Critique my email to corporate HR about my boss's boss

I’m going to reach out again for advice from random internet strangers. :wink:

Background for those who stay out of the Pit, with its naughty naughty words:
My boss’s boss has brought into our office a plug-in scent warmer thingie. (Brand name: Scentsy, but I’m not linking to their business.) Damn thing gives me a low-level headache under the best of circumstances, exacerbates my, um, smoker’s cough, and just generally smells like Satan’s asshole if he’s been eating a lot of fruit. (She seems partial to food-based scents.) I’ve nicely told her that it gives me a headache, but she doesn’t give a rat’s ass. She has the emotional maturity of a 3-year-old but is in upper management. Why? Why are Dilbert strips so popular? (Anyone needing more info is welcome to search for the word “grandboss” and my username. You’ll find plenty of stories!)

One particular scent proved so horrific that even other people (I seem to be more sensitive than some) said something about it … touching off a toddler-worthy temper tantrum, because this woman is so messed up in the head that she saw that as a rejection of her pretty little painted toy and therefore, a rejection of her personally, and omg I simply do not want to say something to her directly ever again. It’s sad, but doing that could jeapordize my job, even though I don’t think it’s a fireable offence. :rolleyes:

My direct boss is highly sympathetic but mostly works off-site so she’s been little help. In fact, I think her attemps to help set off the above tantrum, because grandboss perceived it as one more voice in the chorus saying “we don’t like [del]your scentsy[/del] you.”

That said, I can’t just keep on like this. It’s cool and all to have a job with health benefits but the constant headache is starting to negate that. So, I want to send a quiet note to HR that reads thus:
Hello,

Does [company] have any policies or regulations regarding employees having or using strongly scented items in the building, such as heavy perfumes or reed diffusers?
Also, are there any for items that generate heat, such as space heaters, incense burners, or plug-in scent warmers?

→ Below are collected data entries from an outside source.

/-- R143, R144, R145: WRITE to TALKSRC, DEST and XPOINT: their tests in their order and what a taken write stores, resets, clears
and withdraws. They are taken under the show lock. -/
def Obligations.TalkbackWrites : Prop :=
  (∀ (h : CmdHead) (i : Half) (r : List Byte) (s : State), s.takesWrite h Table.talksrc i r = true →
    (r.length ≠ 3 → exec (.writeTalksrc h i r) s = .next (reply h Req.write .range [] s.handed))
    ∧ (r.length = 3 → 16 ≤ i.toNat → exec (.writeTalksrc h i r) s = .next (reply h Req.write .noSuch [] s.handed))
    ∧ ∀ x : TalkId, r.length = 3 → i.toNat = x.val →
      (readTalkSource r = none → exec (.writeTalksrc h i r) s = .next (reply h Req.write .range [] s.handed))
      ∧ ∀ e : TalkSource, readTalkSource r = some e →
        (e.node = s.rif.node ∨ (e.enabled = true ∧ e.node = 0) →
          exec (.writeTalksrc h i r) s = .next (reply h Req.write .range [] s.handed))
        ∧ (e.node ≠ s.rif.node → (e.enabled = true → e.node ≠ 0) →
          (e.enabled = true → (∃ y, y ≠ x ∧ (rd s.tbm.sources y).enabled = true ∧ (rd s.tbm.sources y).node = e.node
              ∧ (rd s.tbm.sources y).key = e.key) →
            exec (.writeTalksrc h i r) s = .next (reply h Req.write .inUse [] s.handed))
          ∧ (e.enabled = false ∨ (∀ y, y ≠ x → (rd s.tbm.sources y).enabled = true →
                (rd s.tbm.sources y).node = e.node → (rd s.tbm.sources y).key ≠ e.key) →
            exec (.writeTalksrc h i r) s = .next (reply h Req.write .ok [] { s with
              ringOut := .slot
              tbm := { s.tbm with
                sources := wr s.tbm.sources x e
                buffers :=
                  if (rd s.tbm.sources x).enabled = true ∧ (e.enabled = false
                      ∨ (rd s.tbm.sources x).node ≠ e.node ∨ (rd s.tbm.sources x).key ≠ e.key)
                  then wr s.tbm.buffers x .silent else s.tbm.buffers } }))))
  ∧ (∀ (h : CmdHead) (i : Half) (r : List Byte) (s : State), s.takesWrite h Table.dest i r = true →
    (r.length ≠ 6 → exec (.writeDest h i r) s = .next (reply h Req.write .range [] s.handed))
    ∧ (r.length = 6 → 32 ≤ i.toNat → exec (.writeDest h i r) s = .next (reply h Req.write .noSuch [] s.handed))
    ∧ ∀ d : DestId, r.length = 6 → i.toNat = d.val →
      (readDest r = none → exec (.writeDest h i r) s = .next (reply h Req.write .range [] s.handed))
      ∧ ∀ e : Dest, readDest r = some e →
        (e.enabled = true → e.link = none → e.wired = 0 ∨ e.wired = s.rif.node →
          exec (.writeDest h i r) s = .next (reply h Req.write .range [] s.handed))
        ∧ (e.enabled = false ∨ e.link ≠ none ∨ (e.wired ≠ 0 ∧ e.wired ≠ s.rif.node) →
          ∀ (old : Dest) (off : Bool) (pend : Vector Bool 64), old = rd s.tbm.dests d →
            off = (old.enabled && !e.enabled) →
            (∀ k, rd pend k = (rd s.lmp.pending k
              || (off && rd s.tbm.call d && (s.link k).cfg.talkback = some d && s.eligible k))) →
            exec (.writeDest h i r) s = .next (reply h Req.write .ok [] { s with
              ringOut := .slot
              tbm := { s.tbm with
                dests := wr s.tbm.dests d e
                call := if off then wr s.tbm.call d false else s.tbm.call
                ducked := if off then wr s.tbm.ducked d false else s.tbm.ducked }
              lmp := { s.lmp with pending := pend }
              rif := { s.rif with
                voiceQ := if e.enabled = false ∨ old.link ≠ e.link ∨ old.wired ≠ e.wired then wr s.rif.voiceQ d none
                          else s.rif.voiceQ } })))
  ∧ ∀ (h : CmdHead) (i : Half) (r : List Byte) (s : State), s.takesWrite h Table.xpoint i r = true →
    (r.length ≠ 64 → exec (.writeXpoint h i r) s = .next (reply h Req.write .range [] s.handed))
    ∧ (r.length = 64 → 16 ≤ i.toNat → exec (.writeXpoint h i r) s = .next (reply h Req.write .noSuch [] s.handed))
    ∧ ∀ x : TalkId, r.length = 64 → i.toNat = x.val →
      ((∃ d < 32, 1 < (at0 r (2 * d)).toNat ∨ 15 < (at0 r (2 * d + 1)).toNat) →
        exec (.writeXpoint h i r) s = .next (reply h Req.write .range [] s.handed))
      ∧ ∀ row : Vector Xpoint 32, (∀ d : DestId, (at0 r (2 * d.val)).toNat ≤ 1 ∧ (rd row d).on = (at0 r (2 * d.val) = 1)
            ∧ (rd row d).gain.val = (at0 r (2 * d.val + 1)).toNat) →
        exec (.writeXpoint h i r) s = .next (reply h Req.write .ok [] { s with
          ringOut := .slot, tbm := { s.tbm with xpoints := wr s.tbm.xpoints x row } })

Thank you so much for your time.

  • purplehorseshoe

It really is a request for information on my part, because I looked in the employee handbook and didn’t see anything about this specifically. However, I’m worried about this somehow exploding on me in some unforseen fashion. So, can any of you predict a worst-case outcome from me sending this to the HR inbox? Likely outcome? (This being the Dope, bonus points if it involves Hitler and/or dead babies.)

Am I being clever by “burying” the real object of my concern among a few others? (No one burns friggin’ *incense *in the office, ferchrissakes.) My thought was that if this triggered a company-wide “Hey, everyone, here’s a general reminder about some rules,” that it would be less likely to look like I or someone on my team asked. If she got wind of that, it would likely provoke another tantrum, and I’m tired of living in fear for my job.

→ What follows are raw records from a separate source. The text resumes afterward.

theorem refillWalk_length (snap : Snapshot) (e : BandEntry) (b : Nat) (l : List (Nat × Int)) (n : Nat) :
    (refillWalk snap e b l n).length ≤ n := by
  induction l generalizing n with
  | nil => simp [refillWalk]
  | cons x l ih =>
    cases n with
    | zero => simp [refillWalk]
    | succ n =>
      unfold refillWalk
      split
      · simpa using ih n
      · exact ih (n + 1)

theorem refillCandidates_length (op : ActiveOp) : (refillCandidates op).length ≤ 16 := by
  unfold refillCandidates
  split
  · exact refillWalk_length _ _ _ _ _
  · simp

theorem completeRefill_inner (op : ActiveOp) (s : State) : Inner s (completeRefill op s) := by
  unfold completeRefill
  simp only
  split
  · next b hb =>
    refine Inner.trans (Inner.trans (Inner.onCpl _ id id) (onSpares_inner b _ (fun l h => ?_) _))
      ((answerOp_inner _ _ _ _).trans (arbiterNext_inner _))
    split
    · exact h
    · exact (List.length_filter_le _ _).trans (refillCandidates_length op)
  · exact (answerOp_inner _ _ _ _).trans (arbiterNext_inner _)

theorem completeAudit_inner (op : ActiveOp) (s : State) : Inner s (completeAudit op s) :=
  (finishLog_inner _ _ _).trans ((answerOp_inner _ _ _ _).trans (arbiterNext_inner _))

theorem completeSignature_inner (op : ActiveOp) (s : State) : Inner s (completeSignature op s) :=
  (answerOp_inner _ _ _ _).trans (arbiterNext_inner _)

theorem plannerBypass_inner (s : State) : Inner s (plannerBypass s) := Inner.onCpl _ id id

theorem plannerRestart_inner (s : State) : Inner s (plannerRestart s) :=
  Inner.onCpl _ (fun _ => by decide) (fun _ b => by simp [Cpl.cold])

theorem sendBypassed_inner (l : List HeldAnswer) (s : State) : Inner s (sendBypassed l s) :=
  Inner.forEach l _ (fun _ _ => offerRsp_inner _ _) s

theorem plannerResume_inner (s : State) : Inner s (plannerResume s) := by
  unfold plannerResume
  split
  · exact arbiterNext_inner s
  · exact Inner.refl s

/-! ## Sweep -/

theorem remarkCells_inner (b : BandId) (p : Span → Bool) (s : State) : Inner s (remarkCells b p s) := by
  unfold remarkCells
  exact (Inner.onSwp _).trans (spareRemoveCells_inner _ _ _)

/-- What becomes of a PROBE frame is inner work. -/
abbrev InnerOffer (offer : ProbeOffer) : Prop := ∀ h s, Inner s (offer h s)

theorem keepProbe_inner : InnerOffer keepProbe := fun _ _ => Inner.onSwp _

theorem offerProbe_inner : InnerOffer offerProbe := by
  intro h s
  unfold offerProbe
  split
  · exact (admitted_inner (by assumption)).trans (Inner.onSwp _)
  · exact Inner.onSwp _

theorem probeCell_inner {offer : ProbeOffer} (ho : InnerOffer offer) (j pos : Nat) (s : State) :
    Inner s (probeCell offer j pos s) := by
  unfold probeCell
  exact (Inner.onSwp _).trans (ho _ _)

theorem passEnd_inner (s : State) : Inner s (passEnd s) := by
  unfold passEnd
  exact ((Inner.onSwp _).trans (note_inner _ _ _)).trans (setRefillFlag_inner _ _)

theorem discardReport_inner (s : State) : Inner s (discardReport s) := by
  unfold discardReport
  split
  · exact (Inner.onSwp _).trans (Inner.onRif _ rfl id (fun _ => rfl))
  · exact Inner.refl s

theorem sweepTake_inner {offer : ProbeOffer} (ho : InnerOffer offer) (n : Nat) (s : State) :
    Inner s (sweepTake offer n s) := by
  induction n generalizing s with
  | zero => exact Inner.refl s
  | succ n ih =>
    unfold sweepTake
    split
    · exact probeCell_inner ho _ _ _
    · have a := passEnd_inner s
      simp only
      split
      · exact a.trans (Inner.onSwp _)
      · exact a.trans (Inner.onSwp _)
      · exact a.trans (Inner.onSwp _)
      · split
        · exact a.trans (Inner.onSwp _)
        · exact a.trans ((Inner.onSwp _).trans (ih _))

theorem sweepOnBy_inner {offer : ProbeOffer} (ho : InnerOffer offer) (s : State) : Inner s (sweepOnBy offer s) := by
  unfold sweepOnBy
  simp only
  split
  · exact (Inner.onSwp _).trans (Inner.onSwp _)
  · exact (Inner.onSwp _).trans (sweepTake_inner ho _ _)

theorem sweepOn_inner (s : State) : Inner s (sweepOn s) := sweepOnBy_inner offerProbe_inner s

theorem clearProbe_inner (s : State) : Inner s (clearProbe s) := Inner.onSwp _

Any advice or related anecdotes are welcome. (OK, one exception: I already know I need to look for a new job…)

Thanks in advance, Dopers.

  • purplehasaheadache

I can see it quite clearly.

Dumbbitchuberboss stomps up to your desk, printed email in hand…

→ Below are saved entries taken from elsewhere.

/-- The laws of orders, requests, carriers and windows hold in a part at work, and its next step launches the order. -/
theorem test_meets_BoundsAndTalliesKept_orders :
    (labKept.sparesDistinct ∧ labKept.callsClear ∧ labKept.ordersPlaced ∧ labKept.requestsKept ∧ labKept.carriersRegular
      ∧ labKept.snapshotCurrent ∧ labKept.windowsClear)
    ∧ (rd labKept.plan.windows 0).enabled = true ∧ bandCarriers labKept.plan labKept.rte 1 ≠ []
    ∧ tuningTarget (run .searchCompletion labKept).plan (run .searchCompletion labKept).rte = some (22, 500) := by
  refine ⟨⟨?_, ?_, ⟨?_, ?_, ?_, ?_, ?_, ?_⟩, ⟨?_, ?_, ?_⟩, ⟨?_, ?_⟩, ?_, ?_⟩, ?_, ?_, ?_⟩
  · unfold State.sparesDistinct; decide +kernel
  · unfold State.callsClear; decide +kernel
  · decide +kernel
  · decide +kernel
  · decide +kernel
  · rintro o (h | h)
    · cases h; decide +kernel
    · cases h
  · rintro o h; cases h; decide +kernel
  · intro h; exact absurd h (by decide +kernel)
  · intro r h; cases h
  · intro op h _ _
    cases h
    exact ⟨order 22 .spare .operator, rfl, by decide +kernel, by decide +kernel, by decide +kernel, by decide +kernel,
      fun n h => by cases h⟩
  · intro h; cases h
  · decide +kernel
  · rintro o n (h | h) _ ht
    · cases h; cases ht; decide +kernel
    · cases h
  · intro op b h _ _ hb
    cases h
    obtain rfl : b = 1 := Fin.ext hb
    exact ⟨rfl, rfl⟩
  · unfold State.windowsClear; decide +kernel
  · decide +kernel
  · decide +kernel
  · decide +kernel

theorem test_meets_NoMixWhileHeldKept :
    lab.noHeldMix ∧ rd (run cycle spoken).rif.voiceQ 3 ≠ none
    ∧ rd (takeResult (.clear 300 0) { labChecking with rif := (run cycle spoken).rif, tbm := labTalk.tbm }).rif.voiceQ 3 = none := by
  unfold State.noHeldMix
  decide +kernel

end Sys2Proof.Tests
end

section
/-! Proofs of the family of bands, links and exclusion windows: the Band Table at a cold reset and at a warm restart (R4). -/

namespace Sys2Proof.Machine

/-! ## What COLD_RESET and RESTART come to -/

/-- COLD_RESET is the cold start with the straps as read (R165). -/
theorem exec_coldReset (straps : Byte) (s : State) : exec (.coldReset straps) s = .next (coldStart straps s) := rfl

/-- RESTART arrives as a CMD (R186). -/
theorem exec_restart (h : CmdHead) (params : List Byte) (s : State) :
    exec (.restart h params) s = .next (receiveCmd h Req.restart params takeRestart s) := rfl

/-- With the show lock released RESTART restarts every block, sends the BYPASSED answers, and answers OK (R184, R186). -/
theorem takeRestart_released {s : State} (hl : s.mgr.locked = false) (a : Asker) :
    takeRestart a [] s =
      (let t := sendBypassed s.cpl.cutShort (restartBlocks s)
       answerCmd (t.rspFrame Req.restart a .ok []) false t) := by
  simp [takeRestart, hl]

/-- A RESTART that is taken with the show lock released runs the restart from the state it is handed in. -/
theorem exec_restart_taken {h : CmdHead} {s : State} (ht : s.takes h Req.restart [] = true) (hl : s.mgr.locked = false) :
    exec (.restart h []) s =
      .next (let t := sendBypassed s.cpl.cutShort (restartBlocks s.handed)
             answerCmd (t.rspFrame Req.restart h.asker .ok []) false t) := by
  have handedReleased : s.handed.mgr.locked = false := hl
  rw [exec_restart, receiveCmd_taken _ ht, takeRestart_released handedReleased]
  rfl

/-! ## What leaves the Band Table as it stands -/

section
variable (s : State)

@[simp] theorem handed_plan : s.handed.plan = s.plan := rfl

/-- An RSP kept apart (R173) or offered (R176) leaves the Band Table. -/
theorem answerCmd_bands (f : Frame) (resume : Bool) : (answerCmd f resume s).plan.bands = s.plan.bands := by
  cases he : s.rif.entry with
  | none =>
    rw [answerCmd_offers he]
    exact (offerRsp_inner f s).bands
  | some e => simp [answerCmd, he]

/-- The sweeper's restart changes its own records only (R62, R63, R68). -/
theorem sweepReset_inner : Inner s (sweepReset s) := by
  unfold sweepReset intervalStart
  exact (Inner.onSwp _).trans (Inner.onSwp _)

/-- R95: the Link Table's health fields, not the Band Table. -/
theorem monitorRestart_bands : (monitorRestart s).plan.bands = s.plan.bands := rfl

/-- R131: the Link Table's merged tallies, not the Band Table. -/
theorem tallyRestart_bands : (tallyRestart s).plan.bands = s.plan.bands := rfl

theorem talkbackSilence_plan : (talkbackSilence s).plan = s.plan := rfl

theorem lampRestart_plan : (lampRestart s).plan = s.plan := rfl

/-- The warm restart goes through every block (R186), and none of them writes the Band Table (R4). -/
theorem restartBlocks_bands : (restartBlocks s).plan.bands = s.plan.bands := by
  unfold restartBlocks
  extract_lets emptied abandoned remarked restarted
  have workDropped : Inner emptied abandoned :=
    ((sweepHalt_inner _).trans (abandonOrders_inner _)).trans (plannerRestart_inner _)
  have cellsReset : Inner abandoned remarked := (sweepReset_inner _).trans (ownRecomputeAll_inner _)
  calc (rteSettle restarted).plan.bands
      = restarted.plan.bands := (rteSettle_inner _).bands
    _ = (monitorRestart remarked).plan.bands := by
        simp only [restarted, lampRestart_plan, talkbackSilence_plan, tallyRestart_bands]
    _ = remarked.plan.bands := monitorRestart_bands _
    _ = emptied.plan.bands := (workDropped.trans cellsReset).bands
    _ = s.plan.bands := rfl

/-- Every Band Table entry at a cold reset is the cold one (R4). -/
theorem coldStart_band (straps : Byte) (b : BandId) : rd (coldStart straps s).plan.bands b = .cold :=
  rd_replicate _ b

end

/-- Settles O4: the cold reset writes the cold entry everywhere, and no part of a warm restart, nor the RSP frames sent after it,
writes the Band Table. -/
theorem bandTableAtResets : Obligations.BandTableAtResets := by
  refine ⟨fun straps s => ⟨_, exec_coldReset straps s, coldStart_band s straps⟩, fun h s ht hl => ?_⟩
  have kept : (sendBypassed s.cpl.cutShort (restartBlocks s.handed)).plan.bands = s.plan.bands := by
    rw [(sendBypassed_inner _ _).bands, restartBlocks_bands, handed_plan]
  refine ⟨_, exec_restart_taken ht hl, fun b => ?_⟩
  rw [answerCmd_bands, kept]

end Sys2Proof.Machine
end

section
/-! Proofs of the family of compatibility arithmetic: the Conflict Log's counts and records (R36). -/

namespace Sys2Proof.Machine

namespace ConflictLog

/-! ## One conflict -/

section
variable {l : ConflictLog}

/-- Below sixteen records the conflict becomes a record (R36). -/
theorem append_of_room (c : Conflict) (room : l.records.length < 16) :
    l.append c = { l with total := min 65535 (l.total + 1), records := l.records ++ [c] } :=
  if_pos room

/-- At sixteen records the conflict is counted as overflow (R36). -/
theorem append_of_full (c : Conflict) (full : 16 ≤ l.records.length) :
    l.append c = { l with total := min 65535 (l.total + 1), overflow := min 255 (l.overflow + 1) } :=
  if_neg (Nat.not_lt.mpr full)

/-- A conflict raises the total whether or not it becomes a record. -/
theorem append_total (l : ConflictLog) (c : Conflict) : (l.append c).total = min 65535 (l.total + 1) := by
  rcases Nat.lt_or_ge l.records.length 16 with room | full
  · rw [append_of_room c room]
  · rw [append_of_full c full]

end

I SEE SOMEONE CONTACTED HR ABOUT MY SCENT WARMER!!!

Unless your HR department is particularly effective, your boss’ boss will declare Jihad when you send that email. Be prepared.

To me, this message comes across as being quite passive-aggressive.

I realize that that’s not your intent, but to others it may seem like you’re trying to get your boss’s boss reprimanded even though you’re not making a direct complaint.

I have no idea how wise it would be to make a direct complaint in this situation.

This particular email may backfire though, because it could be read as being somewhat underhanded. (“Hey, I was just asking questions.”)

This is all IMHO, of course. I sympathize with your position, and I hope it works out for you in the end.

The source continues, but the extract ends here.